Culinary enthusiast Sumitra Sud talks about another clever custom traditionally observed in the Kangra region of Himachal Pradesh. “After the wedding, kalirein (bridal ornament) made of non-perishable edible items like slices of dried coconut, puffed rice, etc, would be tied to the bride’s wrists,” says Sud. This was to ensure that the new bride, perhaps shy among strangers in her new home, would have something to eat if she felt hungry without having to ask.
“Besides, in olden days, the bride and groom along with the baraatis would have to travel a long distance back to the groom’s house. To ensure there was enough food to sustain them on their journey, the bride’s family would pack for them a range of food items that had a long shelf life, in heaps and mounds,” says food researcher Ruchi Shrivastava.
In Shrivastava’s native Bundelkhand, for instance, vivah daalis (wedding baskets) filled with savoury pooris, boondi and wheat laddoos, gujiyas, and sweet and savoury maathas, large discs of crusty, ghee-fried bread encrusted with dried fruits, are sent along with the newly-weds.
Again, no wedding in Jammu’s Dogra community is complete without the gulra, made of semolina and dry fruit, and the sasrut, a large deep-fried cake made of refined flour. “Coins and thinly sliced coconut rings are pressed on to the surface of the cake as a symbol of prosperity,” says Shrivastava.
“In Bihar, mainly among the Kayasth, the groom’s family sends five (auspicious number) types of traditional sweets—khaja (deep-fried layered pastry dunked in syrup), tikri (deep-fried cookies), sweet boondi, lado (mammoth laddoos) and mathh, thick, deep-fried bread coated with sugar syrup—to the bride’s family,” says blogger and home chef Rachna Prasad. According to Prasad, the mathh, meant as a gift for the mother of the bride from the groom’s mother, is the most important among them.
Marathis, on the other hand, send rukhvat, primarily gifts of food and crafts, to both the bride and the groom. “Until recently almost every item that was a part of the rukhwat was edible,” says food writer and blogger Saee Koranne-Khandekar. From a pangat (traditional meal table of Brahmins) fashioned from suparis to enormous chaklis shaped into flower baskets and filled with gulaabache chirote (flaky, rose-shaped pastry) or colourful saandge (lentil vadi) to emulate flowers and nests made of sutarpheni to put bird-shaped pedha in—everything would be made at home. “My grandmother tells me about a wedding in the family where her aunt made humongous maande, a sweetened naan of sorts, only stiffer, to build a circus tent, and placed animals crafted out of barfis underneath,” she adds.
However, not all communities indulge in this elaborate display of creativity.

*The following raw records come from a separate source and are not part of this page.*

/-- The pixels of a flat scanline decoded over themselves (R141). -/
theorem flatPixels_restores {rd : Nat → Byte} {ds : List (Option Nat)} {f : Nat → List Byte} {n x : Nat} {s : State}
    (hs : ∀ a, s.readPln a = rd a)
    (h : ∀ x, List.Forall₂ (fun d v => ∀ a, d = some a → v = rd (a + x)) ds (f x))
    (hn : Next s ((List.range' x n).flatMap f)) :
    ∃ t, forUp (fun x => flatPixel x ds) n x s = .ok () t ∧
      Restores (s.moveCursor ((List.range' x n).flatMap f).length) t := by
  induction n generalizing x s with
  | zero => exact ⟨s, rfl, restores_moveCursor_zero s⟩
  | succ n ih =>
    rw [List.range'_succ, List.flatMap_cons] at hn ⊢
    obtain ⟨hpix, hrest⟩ := next_append hn
    have hlen : ds.length = (f x).length := (h x).length_eq
    have hle := hpix.2
    have hdec : flatPixel x ds s = .ok () ((s.moveCursor (f x).length).storeFlat x ds (f x)) := by
      rw [flatPixel_apply, if_pos (by omega), hlen, strSlice_of_next hpix, State.storeFlat_moveCursor]
    have hstore : Restores (s.moveCursor (f x).length) ((s.moveCursor (f x).length).storeFlat x ds (f x)) :=
      restores_storeFlat hs (h x)
    obtain ⟨t, ht, hrt⟩ := ih (fun a => (hstore.2 a).trans (hs a)) (hstore.1.next.mpr hrest)
    refine ⟨t, by rw [forUp_succ, bind_ok hdec, ht], ?_⟩
    rw [List.length_append, ← State.moveCursor_moveCursor]
    exact restores_chains.trans _ _ _ (hstore.moveCursor _) hrt

/-! ### A scanline -/

/-- The stream planes and their destinations: what is not dropped goes to the row it was written from (R125, R126,
R140). -/
theorem State.destinations_streamPlanes (s : State) (y : Nat) :
    List.Forall₂ (fun d k => ∀ a, d = some a → s.rowBase k y = a) (s.destinations y) (streamPlanes s) := by
  unfold streamPlanes
  cases hr : s.rgb with
  | true => rw [State.destinations_rgb hr]; simp
  | false => rw [State.destinations_gray hr]; simp

/-- The quad at the head of a flat scanline is not the marker of its width (R72 (d), R144). -/
def NotMarked (s : State) (y : Nat) : Prop :=
  rleWidth s.width.toNat = false →
    ¬ ((planeQuad s (y * s.width.toNat)).r = 2#8 ∧ (planeQuad s (y * s.width.toNat)).g = 2#8 ∧
      (planeQuad s (y * s.width.toNat)).b.toNat * 256 + (planeQuad s (y * s.width.toNat)).e.toNat = s.width.toNat)

theorem notMarked_congr {s t : State} (hw : t.width = s.width) (hh : t.height = s.height) (hm : t.mode = s.mode)
    (hp : ∀ a, t.readPln a = s.readPln a) (y : Nat) : NotMarked t y ↔ NotMarked s y := by
  have hr : t.rgb = s.rgb := by rw [State.rgb, hm]; rfl
  have hq : ∀ p, planeQuad t p = planeQuad s p := fun p => by simp only [planeQuad, hr, hw, hh, hp]
  simp only [NotMarked, hw, hq]

theorem marker_value {w : Nat} (h : rleWidth w = true) :
    (BitVec.ofNat 8 (w / 256)).toNat * 256 + (BitVec.ofNat 8 (w % 256)).toNat = w := by
  have hw := of_decide_eq_true h
  simp only [BitVec.toNat_ofNat]
  omega

/-- The first quad of a flat scanline is that of its first pixel in the planes (R126). -/
theorem State.flatQuad_zero (s : State) (y : Nat) :
    s.flatQuad y 0 = [(planeQuad s (y * s.width.toNat)).r, (planeQuad s (y * s.width.toNat)).g,
      (planeQuad s (y * s.width.toNat)).b, (planeQuad s (y * s.width.toNat)).e] := by
  rw [State.flatQuad_eq, streamPlanes, planeQuad]
  cases s.rgb <;> simp

/-- The marker test tells the two forms of a written scanline apart (R124, R139). -/
theorem isMarker_scanBytes {s : State} {y : Nat} (hw : 0 < s.width.toNat) (hm : NotMarked s y)
    (hn : Next s (scanBytes s y)) : isMarker s = rleWidth s.width.toNat := by
  cases h : rleWidth s.width.toNat with
  | true =>
    rw [scanBytes_rle h] at hn
    obtain ⟨hmark, -⟩ := next_append hn
    have hq := nextQuad_of_next hmark
    rw [isMarker_iff, hq]
    exact ⟨hmark.2, ⟨rfl, rfl⟩, marker_value h⟩
  | false =>
    obtain ⟨n, hwn⟩ : ∃ n, s.width.toNat = n + 1 := ⟨s.width.toNat - 1, by omega⟩
    rw [scanBytes_flat h, hwn, List.range'_succ, List.flatMap_cons, State.flatQuad_zero] at hn
    have hq := nextQuad_of_next (next_append hn).1
    rw [Bool.eq_false_iff]
    intro he
    obtain ⟨-, ⟨hr, hg⟩, hbe⟩ := (isMarker_iff s).mp he
    rw [hq] at hr hg hbe
    exact hm h ⟨hr, hg, hbe⟩

/-- A written scanline decoded over itself (R141). -/
theorem decodeScanAs_restores {s : State} {y : Nat} (hn : Next s (scanBytes s y)) :
    ∃ t, decodeScanAs (rleWidth s.width.toNat) (s.destinations y) s = .ok () t ∧
      Restores (s.moveCursor (scanBytes s y).length) t := by
  have hplanes := s.destinations_streamPlanes y
  cases h : rleWidth s.width.toNat with
  | true =>
    rw [scanBytes_rle h] at hn ⊢
    obtain ⟨hmark, hrows⟩ := next_append hn
    have hskip : skipMarker s = .ok () (s.moveCursor (marker s.width.toNat).length) := skipMarker_ok hmark.2
    rw [← List.flatMap_map] at hrows ⊢
    have hover : List.Forall₂ (fun d row => row.length = s.width.toNat ∧
        ∀ a, d = some a → row = (List.range s.width.toNat).map fun i => s.readPln (a + i))
        (s.destinations y) ((streamPlanes s).map fun k => planeRow s k y) := by
      rw [List.forall₂_map_right_iff]
      exact hplanes.imp fun d k hd => ⟨planeRow_length s k y, fun a ha => hd a ha ▸ rfl⟩
    obtain ⟨t, ht, hrt⟩ := decodeRows_restores (s := s.moveCursor _) (fun _ => rfl) rfl hover hrows
    refine ⟨t, ?_, ?_⟩
    · show decodeScanRle _ s = _
      rw [decodeScanRle, bind_ok hskip, ht]
    · rw [List.length_append, ← State.moveCursor_moveCursor]
      exact hrt
  | false =>
    rw [scanBytes_flat h] at hn ⊢
    exact flatPixels_restores (fun _ => rfl) (fun x => by
      rw [State.flatQuad_eq, List.forall₂_map_right_iff]
      exact hplanes.imp fun d k hd a ha => hd a ha ▸ rfl) hn

/-! ### All scanlines -/

/-- `t` is `s` after `n` bytes have been decoded into cells that held what they stand for, up to `YCNT` and the bits of
`STATUS` other than `ERR`. -/
structure Reread (n : Nat) (s t : State) : Prop where
  only : t = { s with pln := t.pln, spos := s.spos + BitVec.ofNat 32 n, ycnt := t.ycnt, status := t.status }
  pln : ∀ a, t.readPln a = s.readPln a
  err : t.err = s.err

theorem Reread.trans {m n : Nat} {s t u : State} (h : Reread m s t) (k : Reread n t u) : Reread (m + n) s u where
  only := by
    have hk := k.only
    rw [h.only] at hk
    rw [hk, BitVec.ofNat_add, ← BitVec.add_assoc]
  pln a := (k.pln a).trans (h.pln a)
  err := k.err.trans h.err

theorem Reread.next {n : Nat} {s t : State} (h : Reread n s t) {bs : List Byte} :
    Next t bs ↔ Next (s.moveCursor n) bs := by
  rw [h.only]; rfl

theorem Reread.scanBytes {n : Nat} {s t : State} (h : Reread n s t) (y : Nat) : scanBytes t y = scanBytes s y :=
  scanBytes_congr (by rw [h.only]) (by rw [h.only]) (by rw [h.only]) h.pln y

theorem Reread.notMarked {n : Nat} {s t : State} (h : Reread n s t) (y : Nat) : NotMarked t y ↔ NotMarked s y :=
  notMarked_congr (by rw [h.only]) (by rw [h.only]) (by rw [h.only]) h.pln y

theorem Restores.reread {n : Nat} {s t : State} (h : Restores (s.moveCursor n) t) (b : Bool) :
    Reread n s (t.endScan b) where
  only := by rw [h.1]; rfl
  pln a := h.2 a
  err := (t.err_endScan b).trans (State.err_congr (by rw [h.1]; rfl))

/-- The next scanline of a written image, decoded over itself (R141). -/
theorem decodeScan_reread {s : State} (hw : 0 < s.width.toNat) (hm : NotMarked s s.ycnt.toNat)
    (hn : Next s (scanBytes s s.ycnt.toNat)) :
    ∃ t, decodeScan s = .ok () t ∧ Reread (scanBytes s s.ycnt.toNat).length s t := by
  obtain ⟨t, ht, hrt⟩ := decodeScanAs_restores hn
  refine ⟨t.endScan (rleWidth s.width.toNat), ?_, hrt.reread _⟩
  rw [decodeScan, reading_apply, isMarker_scanBytes hw hm hn, bind_ok ht]
  rfl

/-- The scanlines that are left of a written image, decoded over themselves (R142). -/
theorem decodeScans_reread {n : Nat} {s : State} (hw : 0 < s.width.toNat) (hy : s.ycnt.toNat + n ≤ s.height.toNat)
    (hm : ∀ y, y < s.height.toNat → NotMarked s y) (hn : Next s (imageBytes s s.ycnt.toNat n)) :
    ∃ t, times decodeScan n s = .ok () t ∧ Reread (imageBytes s s.ycnt.toNat n).length s t := by
  induction n generalizing s with
  | zero =>
    refine ⟨s, times_zero _ s, ?_, fun _ => rfl, rfl⟩
    show s = { s with spos := s.spos + 0#32 }
    rw [BitVec.add_zero]
  | succ n ih =>
    rw [imageBytes_succ] at hn ⊢
    obtain ⟨hscan, hrest⟩ := next_append hn
    obtain ⟨t, ht, hrt⟩ := decodeScan_reread hw (hm _ (by omega)) hscan
    have hyt : t.ycnt.toNat = s.ycnt.toNat + 1 := decodeScan_ycnt ht ▸ ycnt_succ_toNat hy s.height.isLt
    have hwidth : t.width = s.width := by rw [hrt.only]
    have hheight : t.height = s.height := by rw [hrt.only]
    have hnt : Next t (imageBytes t t.ycnt.toNat n) := by
      rw [imageBytes_congr hrt.scanBytes, hyt]
      exact hrt.next.mpr hrest
    obtain ⟨u, hu, hru⟩ := ih (hwidth ▸ hw) (by rw [hyt, hheight]; omega)
      (fun y hlt => (hrt.notMarked y).mpr (hm y (hheight ▸ hlt))) hnt
    refine ⟨u, by rw [times_succ, bind_ok ht, hu], ?_⟩
    rw [imageBytes_congr hrt.scanBytes, hyt] at hru
    rw [List.length_append]
    exact hrt.trans hru

/-! ### The whole file -/

/-- DEC_IMAGE behind its header and its check (R142). -/
theorem exec_decImage {s v x : State} (hr : s.Ready) (hheader : readHeader s = .ok () v)
    (hg : v.geomFits v.planes true = true) (hscans : times decodeScan v.height.toNat v.firstScan = .ok () x) :
    exec .decImage s = .next (unpackImage.final x) := by
  refine (command_ready hr).trans ?_
  have hloop : reading (fun s => s.height.toNat) (times decodeScan) v.firstScan = .ok () x := hscans
  rw [bind_ok hheader, bind_check (checkGeom_apply _ _ v), if_pos hg, bind_ok (update_apply _ v), bind_ok hloop,
    unpackImage_apply, unpackImage_final]
  rfl

/-- The scanlines of a written image, from the first on, in a state that differs from the one they were written from by
what the encoder writes (R142). -/
theorem decodeScans_of_scanOut {z v : State} (h : ScanOutOnly z v) (hy : v.ycnt.toNat = 0) (hw : 0 < z.width.toNat)
    (hm : ∀ y, y < z.height.toNat → NotMarked z y) (hn : Next v (imageBytes z 0 z.height.toNat)) :
    ∃ x, times decodeScan v.height.toNat v = .ok () x ∧ Reread (imageBytes z 0 z.height.toNat).length v x := by
  obtain ⟨hwidth, hheight, hmode, -⟩ := h.fileOut.geometry
  have hbytes : imageBytes v v.ycnt.toNat v.height.toNat = imageBytes z 0 z.height.toNat := by
    rw [imageBytes_congr h.scanBytes, hy, hheight]
  rw [← hbytes] at hn ⊢
  exact decodeScans_reread (hwidth ▸ hw) (by omega)
    (fun y hlt => (notMarked_congr hwidth hheight hmode h.readPln y).mpr (hm y (hheight ▸ hlt))) hn

/-- The file read back from its first byte, whatever geometry the host has written (R142, R144): every cell of the
planes reads as it did, and the cursor is where ENC_IMAGE left it. -/
theorem exec_decImage_of_wrote {z t : State} (hz : Wrote (fileBytes z) z t) (hr : t.Ready)
    (hg : z.geomFits z.planes true = true) (hm : ∀ y, y < z.height.toNat → NotMarked z y) (w h : Word) :
    ∃ x, exec .decImage { t with spos := z.spos, width := w, height := h } = .next (unpackImage.final x) ∧
      Reread (fileBytes z).length { t with spos := z.spos } x := by
  have honly : ScanOutOnly z t := hz.scanOut
  obtain ⟨hwidth, hheight, -⟩ := honly.fileOut.geometry
  obtain ⟨hw0, hh0, -⟩ := (State.geomFits_iff _ _ z).mp hg
  obtain ⟨hhead, himage⟩ := next_append
    (hz.next (List.append_ne_nil_of_left_ne_nil (headerText_ne_nil z.height z.width) _))
  have hheader := readHeader_headerText (s := { t with spos := z.spos, width := w, height := h }) hh0 hw0 hhead
  have hdims : ∀ n, (State.moveCursor n { t with spos := z.spos, width := w, height := h }).setDimensions
      z.height z.width = State.moveCursor n { t with spos := z.spos } := fun n => by rw [← hwidth, ← hheight]; rfl
  rw [hdims] at hheader
  generalize hv : State.moveCursor (headerText z.height z.width).length { t with spos := z.spos } = v at hheader himage
  have hzv : ScanOutOnly z v.firstScan := scanOutOnly_chains.trans _ _ _ honly (hv ▸ rfl)
  have hvg : v.firstScan.geomFits v.firstScan.planes true = z.geomFits z.planes true := by rw [hzv]; rfl
  obtain ⟨x, hx, hrx⟩ := decodeScans_of_scanOut hzv rfl (State.width_pos hg) hm himage
  have hrv : Reread (headerText z.height z.width).length { t with spos := z.spos } v.firstScan :=
    hv ▸ ⟨rfl, fun _ => rfl, rfl⟩
  refine ⟨x, exec_decImage hr hheader (hvg.trans hg) hx, ?_⟩
  rw [fileBytes, List.length_append]
  exact hrv.trans hrx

Take, for instance, the fishing community of Kolis. “The Kolis are hard-working people with little time to indulge in artistic pursuits. The hardy existence reflects in their wedding practices too,” says food blogger Anjali Koli, an authority on her community’s cuisine. However, deep-fried, sourdough vadas made of rice flour (ghaari) are mandatory in Koli weddings. Making ghaari is not only a cumbersome feat, but one steeped in ritualistic significance. The first batch of the ghaari is typically offered to family deities and the rest is served at breakfast on the wedding day. Besides, a toran (decorative door hanging) made of ghaari, papad, and other edible items is hung at the entrance of the mandap. The groom must cut this toran to enter the mandap.
Food, above all, emerges as a whole new language of communication between two families, bringing them closer. Wedding food is a lot more than traditional community feasts or impersonal buffets they are often identified with.